My oldest daughter is almost 10 years old and is in the 4th grade. At the end of her second grade year, I picked her up from school one afternoon and almost immediately had to turn around and go back to the school. My daughter asked me what a "faggot" was...because another child in her class called her a "faggot" that day. She didn't know what it meant, but she knew it was a "bad name" because of the way the other child said it...and because several other children had laughed at her when it happened. I walked into my daughter's classroom and spoke with her teacher - who was very nice to me, but basically shrugged her shoulders and said "what can I do?"

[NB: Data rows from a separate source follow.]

-- ==== Sys2Proof/Machine/State.lean ====
section
/-!
DEFINITION. The state of the module as plain data, the reasons a step can stop, and the state after reset. INVENTORY.md
lists every piece with its rule. Sparse stores are lists of (number, value) pairs in one canonical form (Map): numbers
rising, no value equal to the one an unlisted number reads as.
-/

namespace Sys2Proof.Machine

open Sys2Proof

/-- A sparse store: strictly rising keys, no entry equal to the default of the store (log entry 9). -/
abbrev Map (α : Type) := List (Nat × α)

/-- The bytes of memory by storage cell (log entry 1). -/
abbrev Memory := List Host.Cell

/-- A fault of the model: it stops the machine. None is raised: the manual describes every error as a trap, a record or
a status. The constructor stands for an access that no rule admits and no rule reports; safe. -/
inductive Fault where
  /-- Raised by nothing in this model; safe. -/
  | impossible
deriving DecidableEq, Repr

/-- Why the model gives an instruction no meaning. -/
inductive Refusal where
  /-- Raised by an arm of `exec` for an instruction without a meaning; safe. -/
  | notModelled (mnemonic : String)
deriving DecidableEq, Repr

/-- One queue entry, reserved (`data = none`) or landed (08 R213, R215). `id` names the reservation. -/
structure QEnt where
  id : Nat
  data : Option Entry
deriving DecidableEq, Repr

/-- One translation: the domain, the 64 KiB VA page number of its first byte, size code, the leaf and where it lies (01 R38, R40). -/
structure TlbEnt where
  dom : Nat
  vpage : Nat
  sz : Nat
  leaf : Word
  leafPA : Nat
deriving DecidableEq, Repr

/-- A stream register with its hidden counters (10 R254), the translations of the page it reads and of the next one, the page
they were made for, and whether the next page's failed (01 R40). -/
structure Stream where
  desc : BitVec 256
  i0 : BitVec 16
  i1 : BitVec 16
  i2 : BitVec 16
  nel : BitVec 40
  page : Option Nat
  cur : Option TlbEnt
  nxt : Option TlbEnt
  failed : Bool
deriving DecidableEq, Repr

/-- The stream register at task start (10 R254). -/
def Stream.init : Stream := ⟨0, 0, 0, 0, 0, none, none, none, false⟩

/-- A hardware loop (09 R237). -/
structure LoopReg where
  act : Bool
  count : BitVec 32
  pend : Option (BitVec 32)
  start : BitVec 57
  stop : BitVec 57
  order : BitVec 2
deriving DecidableEq, Repr

def LoopReg.init : LoopReg := ⟨false, 0, none, 0, 0, 0⟩

/-- A weight plane (12 R303): elements by column, scales by column. -/
structure Plane where
  fmt : MxFmt
  blk : Blk
  psrc : Word
  cols : Map (BitVec 768)
  scl : Map (BitVec 32)
deriving DecidableEq, Repr

def Plane.init : Plane := ⟨.e2m1, .b32, 0, [], []⟩

/-- A reduction that waits for its source entry (11 R289), of which it reads the low `bits` (15 R375). -/
structure Deferred where
  eid : Nat
  data : Option Entry
  bits : Nat
  op : BitVec 3
  rm : Rnd
  mask : Word
  key : Word
  ctr : Word
deriving DecidableEq, Repr

/-- A versioned scalar (11 R288, R289). -/
structure VScal where
  value : Word
  tag : BitVec 16
  wait : Option Deferred
deriving DecidableEq, Repr

def VScal.init : VScal := ⟨0, 0, none⟩

/-- A candidate list (14 R343). -/
structure CandList where
  pairs : List (Lane × Lane)
  kcap : Nat
  void : Bool
deriving DecidableEq, Repr

def CandList.init : CandList := ⟨[], 64, false⟩

/-- What a trap reports (17 R406, R407): KIND, CAUSE, the per-kind fields, SLOT, FLAGS, and RENT and RSTEP of a routine. -/
structure TrapInfo where
  kind : Nat
  cause : Nat
  detail : Nat
  addr : Word
  aux0 : Word
  aux1 : Word
  slot : Nat
  flags : Nat
  rent : Nat
  rstep : Nat
deriving DecidableEq, Repr

/-- A parked store (05 R146), of the bundle at offset `bofs` in repetition `rep`: it is retried once its handler returned (`resumed`)
and a later tlb.inv completed (`inved`) (R147). -/
structure Parked where
  va : Word
  mask : BitVec 256
  data : BitVec 2048
  order : Nat
  dead : Bool
  resumed : Bool
  inved : Bool
  bofs : Nat
  rep : Nat
  info : TrapInfo
deriving DecidableEq, Repr

/-- The microprogram image a context recorded, or a store holds (12 R322). -/
structure UcRec where
  va : Word
  id : BitVec 32
  ver : BitVec 32
  sig : BitVec 768
deriving DecidableEq, Repr

/-- A routine of the matrix sequencer (12 R312, R313, R320): the number of its call, position, loops, captured key and tag. -/
structure Routine where
  num : Nat
  entry : BitVec 8
  pc : BitVec 8
  lc0 : BitVec 16
  lc1 : BitVec 16
  ls0 : BitVec 8
  ls1 : BitVec 8
  key : Word
  tag : BitVec 24
  paused : Bool
  faulted : Option TrapInfo
deriving DecidableEq, Repr

/-- One accumulator row of binary32 columns (12 R307). -/
structure AccRow where
  valid : Bool
  cols : Map Lane
deriving DecidableEq, Repr

def AccRow.init : AccRow := ⟨false, []⟩

/-- The partial results of a MAC that have not landed (12 R316, R318): first physical row, binary64 rows, start from +0, first
column, and for each column the block results in ascending K. -/
structure MacOp where
  row : Nat
  w64 : Bool
  ovw : Bool
  col : Nat
  parts : List (List Nat)
deriving DecidableEq, Repr

/-- Bank writes and flags of an F operation that has not landed (13 R334). -/
structure FoFlight where
  writes : List (Nat × Lane)
  flags : BitVec 8
deriving DecidableEq, Repr

/-- The register an outstanding variable-latency write will write (08 R209). -/
inductive PReg where
  | s (n : BitVec 6)
  | stream (n : BitVec 4)
deriving DecidableEq, Repr

structure PendReg where
  id : Nat
  reg : PReg
deriving DecidableEq, Repr

/-- Why a context does not issue. The first four are freezes (08 R216); the others count schedule cycles. -/
inductive Wait where
  | reg
  | entry
  | remote
  | walk (vpage : Nat)
  | region (r : Nat)
  | replica (die page va : Nat)
  | acks
  | wide (scope : Scope)
  | publish (die : Nat)
  | replay
  | heldWrite
  | device
  | evt (mask : BitVec 16)
  | bar (pa : Nat) (target : BitVec 16)
  | mx
  | fo
  | eng
  | cmdq
  | reads
  | move (tiles : List Nat) (side : Bool)
  | pre (tile : Nat)
  | drop (pages : List Nat)
  | save (va : Word)
  | cast (region copy : Nat) (ver : BitVec 16) (fin : Bool) (scope : Scope)
  | task
deriving DecidableEq, Repr

/-- What a context is doing: it can issue; it waits, the bundle withdrawn until the wait is over (log entry 7); a trap
suspended it (17 R408). -/
inductive Status where
  | ready
  | waiting (w : Wait)
  | suspended
deriving DecidableEq, Repr

/-- Where a task stands in its life (07 R180, R181, 16 R387, R399): `ending` after its `halt` and `dying` after a kill, until
its weight returns. -/
inductive Life where
  | fresh
  | live
  | preempted
  | loaded
  | ending
  | dying
deriving DecidableEq, Repr

/-- A request for an aligned boundary (16 R391): its DETAIL code. -/
inductive Req where
  | pre
  | move
  | yield
  | selfTest
deriving DecidableEq, Repr

/-- Identity of a task: control registers fixed by its launch, its descriptor and its launch's fields
(07 R176, R180, R182, R193). -/
structure Ident where
  taskid : Word
  tcoord : Word
  tcnt : Word
  targs : Word
  descVA : Word
  desc : List Word
  side : Bool
  prio : Nat
  ep : Nat
  rootVA : Word
  cpen : Bool
  cbar : Word
  seed : Word
deriving DecidableEq, Repr

def Ident.init : Ident := ⟨0, 0, 0, 0, 0, [], false, 0, 0, 0, false, 0, 0⟩

/-- What a handler context holds besides its registers (07 R189 to R192; 17 R405). -/
structure HcInfo where
  slot : Nat
  record : List Word
  fault : Bool
  parked : Bool
  engine : Bool
  serves : Option Word
  savedTask : Bool
  sup : Bool
  kill : Bool
  selH : BitVec 5
  selF : BitVec 3
  start : Word
  asked : Option Bool
deriving DecidableEq, Repr

/-- Registers that software reads as scalars, guards, masks and control registers (08 R222, R223). -/
structure Regs where
  s : Map Word
  g : BitVec 16
  m : Map Word
  ev : BitVec 16
  mp : Map Word
  fpsf : BitVec 8
  seedk : Word
  cgctr : Word
  ofs : BitVec 8
  blost : Bool
  tver : BitVec 16
  polScope : Scope
  polPend : Bool
  polAuto : Bool
  polMode : BitVec 2
  crbase : Word
  crlog : BitVec 5
  crwi : BitVec 32
  crpos : BitVec 16
  crseq : BitVec 32
  twgt : BitVec 48
  cyc : Word
  limit : Word
  scrb : Nat
  accb : Nat
deriving DecidableEq, Repr
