def Ident.scrk (i : Ident) : Nat := descW i.desc 6 0 13
def Ident.accr (i : Ident) : Nat := descW i.desc 6 13 13
def Ident.hctx (i : Ident) : Nat := descW i.desc 6 26 4
def Ident.flanes (i : Ident) : Nat := descW i.desc 6 30 8
def Ident.remote (i : Ident) : Nat := descW i.desc 9 0 32
def Ident.budget (i : Ident) : Word := i.desc.getD 11 0
def Ident.abint (i : Ident) : Nat := descW i.desc 12 0 32
def Ident.yieldable (i : Ident) : Bool := descW i.desc 1 36 1 == 1
def Ident.logit (i : Ident) : Bool := descW i.desc 1 39 1 == 1

/-- Depth of queue q; the scale queues (keys 32, 33) hold 8 (07 R176, 08 R213, R219). -/
def Ident.qdepth (i : Ident) (q : Nat) : Nat :=
  if q ≥ 32 then 8 else if q < 16 then descW i.desc 7 (4 * q) 4 else descW i.desc 8 (4 * (q - 16)) 4

/-- Whether queue q is remote-fed. -/
def Ident.isRemote (i : Ident) (q : Nat) : Bool := q < 32 && (i.remote >>> q) % 2 == 1

/-! Registers (08 R222). Reads take the value older bundles left (R209): the context as the machine last committed. -/

/-- The acting context. -/
def State.me (s : State) : Ctx := s.toCore.ctx s.ref

/-- The machine as older bundles left it. -/
def State.older (s : State) : Core := s.saved.getD s.toCore

/-- The acting context as older bundles left it. -/
def State.old (s : State) : Ctx := s.older.ctx s.ref

def State.setMe (s : State) (x : Ctx) : State := { s with toCore := s.toCore.setCtx s.ref x }

def State.upd (s : State) (f : Ctx → Ctx) : State := s.setMe (f s.me)

def State.updRegs (s : State) (f : Regs → Regs) : State := s.upd fun x => { x with r := f x.r }

/-- The value of scalar n: s0 reads zero. -/
def Regs.getS (r : Regs) (n : Nat) : Word := if n = 0 then 0 else mapGet 0 r.s n

/-- Scalar n written: a write to s0 is discarded. -/
def Regs.setS (r : Regs) (n : Nat) (v : Word) : Regs := if n = 0 then r else { r with s := mapSet 0 r.s n v }

/-- Guard n: g0 reads true, g1 false. -/
def Regs.getG (r : Regs) (n : Nat) : Bool := if n = 0 then true else if n = 1 then false else r.g.getLsbD n

/-- Bit n of a 16-bit word set or cleared. -/
def setBit16 (w : BitVec 16) (n : Nat) (b : Bool) : BitVec 16 :=
  if b then w ||| (1#16 <<< n) else w &&& ~~~(1#16 <<< n)

/-- Guard pair k written with a value and its complement; pair 0 is discarded. -/
def Regs.setGPair (r : Regs) (k : Nat) (b : Bool) : Regs :=
  if k = 0 then r else { r with g := setBit16 (setBit16 r.g (2 * k) b) (2 * k + 1) (!b) }

/-- Mask n: m0 all ones, m1 all zeros. -/
def Regs.getM (r : Regs) (n : Nat) : Word := if n = 0 then BitVec.allOnes 64 else if n = 1 then 0 else mapGet 0 r.m n

/-- Mask pair j written; pair 0 is discarded. -/
def Regs.setMPair (r : Regs) (j : Nat) (a b : Word) : Regs :=
  if j = 0 then r else { r with m := mapSet 0 (mapSet 0 r.m (2 * j) a) (2 * j + 1) b }

/-- Whether a variable-latency write of an older bundle to the register has not landed. -/
def Ctx.pending (x : Ctx) (p : PReg) : Bool := x.pend.any fun e => decide (e.reg = p)

/-- Reads scalar n: a read of a register whose write is outstanding freezes (08 R209, R216). -/
def State.rdS (s : State) (n : BitVec 6) : Op Word :=
  if s.old.pending (.s n) then .error (.wait .reg) else .ok (s.old.r.getS n.toNat)

/-- Writes scalar n; an outstanding write of an older bundle to it no longer lands in it. -/
def State.wrS (s : State) (n : BitVec 6) (v : Word) : State :=
  s.upd fun x => { x with r := x.r.setS n.toNat v, pend := x.pend.filter fun e => decide (e.reg ≠ .s n) }

/-- Writes guard pair k. -/
def State.wrG (s : State) (k : BitVec 3) (b : Bool) : State := s.updRegs fun r => r.setGPair k.toNat b

/-- Writes mask pair j. -/
def State.wrM (s : State) (j : BitVec 3) (a b : Word) : State := s.updRegs fun r => r.setMPair j.toNat a b

/-- The mask an operation names (11 R276). -/
def State.mask (s : State) (m : BitVec 4) : Word := s.old.r.getM m.toNat

/-- ORs flags into FPSF (03 R76). -/
def State.flag (s : State) (f : Flags) : State := s.updRegs fun r => { r with fpsf := r.fpsf ||| f }

/-- Whether the operation acts (08 R198, R206). -/
def State.guardOk (s : State) (g : Guard) : Bool := s.old.r.getG g.reg.toNat != g.neg

/-! Queues (08 R213 to R219). Keys 0 to 31 are v0 to v31; 32 and 33 are sq0 and sq1. -/

def Ctx.queue (x : Ctx) (q : Nat) : List QEnt := mapGet [] x.q q

def Ctx.setQueue (x : Ctx) (q : Nat) (l : List QEnt) : Ctx := { x with q := mapSet [] x.q q l }

/-- Lands data in the reservation `id` of a queue. -/
def landIn (l : List QEnt) (id : Nat) (e : Entry) : List QEnt :=
  l.map fun x => if x.id = id && x.data.isNone then { x with data := some e } else x

/-- Lands data in the reservation wherever the context holds it. -/
def Ctx.land (x : Ctx) (id : Nat) (e : Entry) : Ctx := { x with q := x.q.map fun p => (p.1, landIn p.2 id e) }

/-- The message that will land reservation `id`. -/
def landMsg (ms : List Event) (id : Nat) : Option Entry :=
  ms.findSome? fun m => match m with
    | .queueEntryLand _ i _ e => if i = id then some e else none
    | _ => none

/-- A deferred reduction takes the entry it waits for (11 R289). -/
def Ctx.feedDeferred (x : Ctx) (id : Nat) (e : Entry) : Ctx :=
  { x with vs := x.vs.map fun p => (p.1, { p.2 with wait := p.2.wait.map fun d =>
      if d.eid = id then { d with data := some e } else d }) }

/-- Drops the message that lands reservation `id`. -/
def dropLand (ms : List Event) (id : Nat) : List Event :=
  ms.filter fun m => match m with
    | .queueEntryLand _ i _ _ => i != id
    | _ => true
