-- ==== Sys2Proof/Machine/Operands.lean ====
section
/-!
DEFINITION. The operand forms that the slots share: extension of loaded values (10 R260), queue-or-scalar sources (11 R275),
stochastic draws (03 R95, 11 R277), lane results under a mask (11 R276), several entries of one queue, and the VA of a
scalar access (10 R264).
-/

namespace Sys2Proof.Machine

open Sys2Proof

/-- A loaded value of 2^size bytes, extended to 64 bits (10 R260). -/
def extend64 (w : Width) (v : Nat) : Word :=
  if w.signed then wordOfInt (sextNat (8 * 2 ^ w.size.toNat) v) else BitVec.ofNat 64 (v % 2 ^ (8 * 2 ^ w.size.toNat))

/-- A loaded value of 2^size bytes, extended to a lane. -/
def extend32 (w : Width) (v : Nat) : Nat := (extend64 w v).toNat % 2 ^ 32

/-- The address s_a + s_b + OFF (10 R264); OFF is signed and in bytes. -/
def scalarVA (a b : Word) (off : BitVec 11) : Word := a + b + off.signExtend 64

/-- A queue-or-scalar source as its lanes (11 R275). -/
def State.srcOr (s : State) (q : QorS) : Op ((Nat → Nat) × State) :=
  match q with
  | .queue f => do
    let (e, s) ← s.src f
    return (lane e, s)
  | .scalar n => do
    let w ← s.rdS n
    return ((fun _ => w.toNat % 2 ^ 32), s)

/-- The queue traffic of a source of a suppressed operation: it consumes no data, so a poisoned entry raises nothing (08 R206). -/
def State.drop (s : State) (q : QSrc) : Op State :=
  match s.src q with
  | .ok (_, s) => .ok s
  | .error (.wait w) => .error (.wait w)
  | .error (.trap t) =>
    if t.kind ≠ kData then raise t else if q.peek then .ok s else .ok (s.popQ q.q.toNat)

/-- The same of a queue-or-scalar source. -/
def State.dropOr (s : State) (q : QorS) : Op State :=
  match q with
  | .queue f => s.drop f
  | .scalar _ => .ok s

/-- The queue traffic of `n` pops of one queue. -/
def State.dropN (s : State) (q : BitVec 5) : Nat → Op State
  | 0 => .ok s
  | n + 1 => do
    let s ← s.drop { q := q, peek := false }
    s.dropN q n

/-- Pushes `n` all-zero entries (08 R206). -/
def State.zeros (s : State) (d : QDst) (n : Nat) : Op State :=
  match n with
  | 0 => .ok s
  | n + 1 => do
    let s ← s.dst d 0
    s.zeros d n

/-- Pushes entries in order. -/
def State.dsts (s : State) (d : QDst) (es : List Entry) : Op State :=
  match es with
  | [] => .ok s
  | e :: t => do
    let s ← s.dst d e
    s.dsts d t

/-- Draws of an operation without a stream (03 R95): key SEEDK as the bundle was dispatched, tag and index of CGCTR. -/
def State.drawSrc (s : State) (kind : Nat) : DrawSrc :=
  { key := s.old.r.seedk, tag := wbits s.me.r.cgctr 40 24, kind := kind, round := 0, hop := 0 }

/-- CGCTR.INDEX. -/
def State.drawBase (s : State) : Nat := wbits s.me.r.cgctr 0 40

/-- Advances CGCTR.INDEX by `n`, modulo 2^40. -/
def State.consume (s : State) (n : Nat) : State :=
  s.updRegs fun r => { r with cgctr := wset r.cgctr 0 40 (wbits r.cgctr 0 40 + n) }

/-- The stochastic draws of an operation of `n` elements, which are consumed under `.sr` only (11 R277). -/
def State.draws (s : State) (rm : Rnd) (n : Nat) : (Nat → Nat) × State :=
  match rm with
  | .sr =>
    let d := s.drawSrc 1
    let b := s.drawBase
    ((fun j => d.draw16 (b + j)), s.consume n)
  | _ => ((fun _ => 0), s)

/-- Lane i of the result is `f i` where the mask selects it and `keep i` elsewhere (11 R276). -/
def laneResults (mask : Word) (keep : Nat → Nat) (f : Nat → FRes) : Entry × Flags :=
  let rs := (List.range 64).map fun i => if mask.getLsbD i then f i else ⟨keep i, 0⟩
  (ofLanes (rs.map fun r => r.bits), joinFlags rs)

/-- A word with bit i the value of `f i`. -/
def bitsOf (f : Nat → Bool) : Word :=
  BitVec.ofNat 64 (packBits 1 ((List.range 64).map fun i => if f i then 1 else 0))

end Sys2Proof.Machine
end

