-- ==== Sys2Proof/Machine/MemOps.lean ====
section
/-!
DEFINITION. The LA, LB and ST slots (10 R254 to R273): streams, loads, stores, the corner-turn stash, atomics, reductions and
fences; and the landings of queue entries and registers (08 R215, R209).
-/

namespace Sys2Proof.Machine

open Sys2Proof

/-! Stream registers (10 R254 to R257). -/

def sdField (d : BitVec 256) (lo n : Nat) : Nat := (d.toNat >>> lo) % 2 ^ n

def Stream.fmt (x : Stream) : Nat := sdField x.desc 60 4
def Stream.blkCode (x : Stream) : Nat := sdField x.desc 58 2
def Stream.alloc (x : Stream) : Bool := sdField x.desc 57 1 == 1
def Stream.tag (x : Stream) : Nat := sdField x.desc 104 24
def Stream.sstr (x : Stream) : Nat := sdField x.desc 100 4
def Stream.cnt0 (x : Stream) : Nat := sdField x.desc 128 16
def Stream.cnt1 (x : Stream) : Nat := sdField x.desc 216 16
def Stream.cnt2 (x : Stream) : Nat := sdField x.desc 200 16
def Stream.str0 (x : Stream) : Int := sextNat 24 (sdField x.desc 168 24)
def Stream.str1 (x : Stream) : Int := sextNat 24 (sdField x.desc 144 24)
def Stream.str2 (x : Stream) : Int := sextNat 24 (sdField x.desc 232 24)
def Stream.soff (x : Stream) : Int := sextNat 32 (sdField x.desc 64 32)

/-- sext57(BASE). -/
def Stream.base (x : Stream) : Int := sextNat 57 (sdField x.desc 0 57)

/-- The element format of a stream; none for RAW. -/
def Stream.mx (x : Stream) : Option MxFmt :=
  match x.fmt with
  | 1 => some .e2m1 | 2 => some .e2m3 | 3 => some .e3m2 | 4 => some .e4m3 | 5 => some .e5m2
  | 6 => some .int4 | 7 => some .int6 | 8 => some .int8
  | _ => none

/-- The block size of an MX stream. -/
def Stream.blk (x : Stream) : Blk := if x.blkCode = 1 then .b24 else .b32

/-- EB, the bytes of a step (10 R255). -/
def Stream.eb (x : Stream) : Nat :=
  match x.mx with
  | none => 256
  | some f => 12 * f.width

/-- E, the elements of a step. -/
def Stream.elems (x : Stream) : Nat := if x.mx.isNone then 64 else 96

/-- nb, the scale bytes of a step. -/
def Stream.nb (x : Stream) : Nat := if x.mx.isNone then 0 else x.blk.count

/-- The offset o of the current step (10 R256). -/
def Stream.offset (x : Stream) : Int := 8 * (x.i0.toNat * x.str0 + x.i1.toNat * x.str1 + x.i2.toNat * x.str2)

def Stream.addr (x : Stream) : Word := wordOfInt (x.base + x.offset)

def Stream.saddr (x : Stream) : Word := wordOfInt (x.base + 8 * x.soff + x.offset / x.eb * x.sstr)
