-- ==== Sys2Proof/Decode.lean ====
section
/-!
DEFINITION. Decoding of slot words, micro-ops and bundle headers (08 R196 to R200, R220, R226; the encoding tables of
09 R227 to R253, 10 R260, 11 R278, R293, 12 R309, R314, R315, 13 R333, 14 R344, R353), total on every word, and the
encoder written from the same tables.
-/

namespace Sys2Proof

/-- The slot classes of 08 R226: LA and LB share one map, as do V0 and V1. -/
inductive SlotClass where
  | s | c | l | st | v | p | m | k | f | a
deriving DecidableEq, Repr

/-- Why a word is no instruction (08 R220): its opcode is not assigned, a reserved or unused bit is set, or a field lies
outside its kind or its instruction's limits. -/
inductive DecodeError where
  | unassigned
  | reserved
  | limit
deriving DecidableEq, Repr

/-- The fields of format G (08 R199); formats I and O regroup the same bits. -/
structure Grid where
  x : BitVec 20
  rm : BitVec 3
  msk : BitVec 4
  c : BitVec 6
  b : BitVec 6
  a : BitVec 6
  d : BitVec 6
  opc : BitVec 8
  gs : BitVec 1
  grd : BitVec 4
deriving DecidableEq, Repr

/-- A slot word from its fields, highest first (08 R198, R199). -/
def Grid.pack (g : Grid) : Word :=
  g.x ++ g.rm ++ g.msk ++ g.c ++ g.b ++ g.a ++ g.d ++ g.opc ++ g.gs ++ g.grd

/-- The fields of a slot word (08 R198, R199). -/
def Grid.ofWord (w : Word) : Grid :=
  { x := w.extractLsb' 44 20, rm := w.extractLsb' 41 3, msk := w.extractLsb' 37 4, c := w.extractLsb' 31 6,
    b := w.extractLsb' 25 6, a := w.extractLsb' 19 6, d := w.extractLsb' 13 6, opc := w.extractLsb' 5 8,
    gs := w.extractLsb' 4 1, grd := w.extractLsb' 0 4 }

abbrev Dec := Except DecodeError

/-- Rejects with `e` unless `p` holds. -/
def need (p : Bool) (e : DecodeError) : Dec Unit := if p then .ok () else .error e

/-- The guard of a word. -/
def Grid.gd (g : Grid) : Guard := ⟨g.gs == 1#1, g.grd⟩

/-- The 32-bit immediate of format I (08 R199). -/
def Grid.imm (g : Grid) : BitVec 32 :=
  g.x.extractLsb' 0 13 ++ g.rm ++ g.msk ++ g.c ++ g.b

/-- The displacement of format O (08 R199). -/
def Grid.ofs (g : Grid) : BitVec 32 :=
  g.x.extractLsb' 0 1 ++ g.rm ++ g.msk ++ g.c ++ g.b ++ g.a ++ g.d

/-! Kinds of register fields (08 R200). -/

def decQSrc (f : BitVec 6) : QSrc := ⟨f.extractLsb' 5 1 == 1#1, f.extractLsb' 0 5⟩

def decQDst (f : BitVec 6) : Dec QDst :=
  if f.extractLsb' 5 1 == 0#1 then .ok (some (f.extractLsb' 0 5))
  else if f == 0x20#6 then .ok none else .error .limit

/-- A field of which only the low `n` bits may be set. -/
def decLow (n : Nat) (f : BitVec 6) : Dec (BitVec n) :=
  if f.toNat < 2 ^ n then .ok (f.extractLsb' 0 n) else .error .limit

/-- A pair destination: an even number below 16 (08 R200). -/
def decPair (f : BitVec 6) : Dec (BitVec 3) :=
  if f.toNat < 16 && f.extractLsb' 0 1 == 0#1 then .ok (f.extractLsb' 1 3) else .error .limit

At the very least, I felt the child who was name-calling should be told not to use that language any more and that she should apologize to my child. The teacher stated that she would speak with the principal as she wasn't sure how to handle it - she stated she would have him call me. Neither of these things happened - the child did not apologize to my child, the teacher told me later that she never addressed it with the child because "what's the point,"" and the principal never contacted me. Before the end of the year, I wrote a letter to the principal listing several concerns - and I included my concern about the name-calling incident. He did not contact me. However, I did see him in the office and he stated "I got your note." That was it...he got my note.
I later learned from my daughter that that was not the first time she had been called a "faggot" and other names by a small group of children in her class - it seems that it had just been happening more frequently, the teacher had not responded when she want to her for help, and she "just couldn't take it anymore."
That year, her second grade year, was very difficult...she was a very lonely child who hated going to school. In fact, she hated it so much that by the end of the year, she declared that she was never going to college and began to ask if high school was mandatory! I do not think that it was a coincidence - I strongly believe that she was completely demoralized by her peers and the name-calling. I believe that she lost confidence that her teacher could or would help her. I don't think the teacher was a bad person or that she didn't care about my daughter - I think she didn't know what to do.
The experience that my child had should not have happened - and it should not be repeated. Teachers need guidance and support to be able to address this kind of tormenting behavior - and a rule/law that allows for consistency in application of consequences.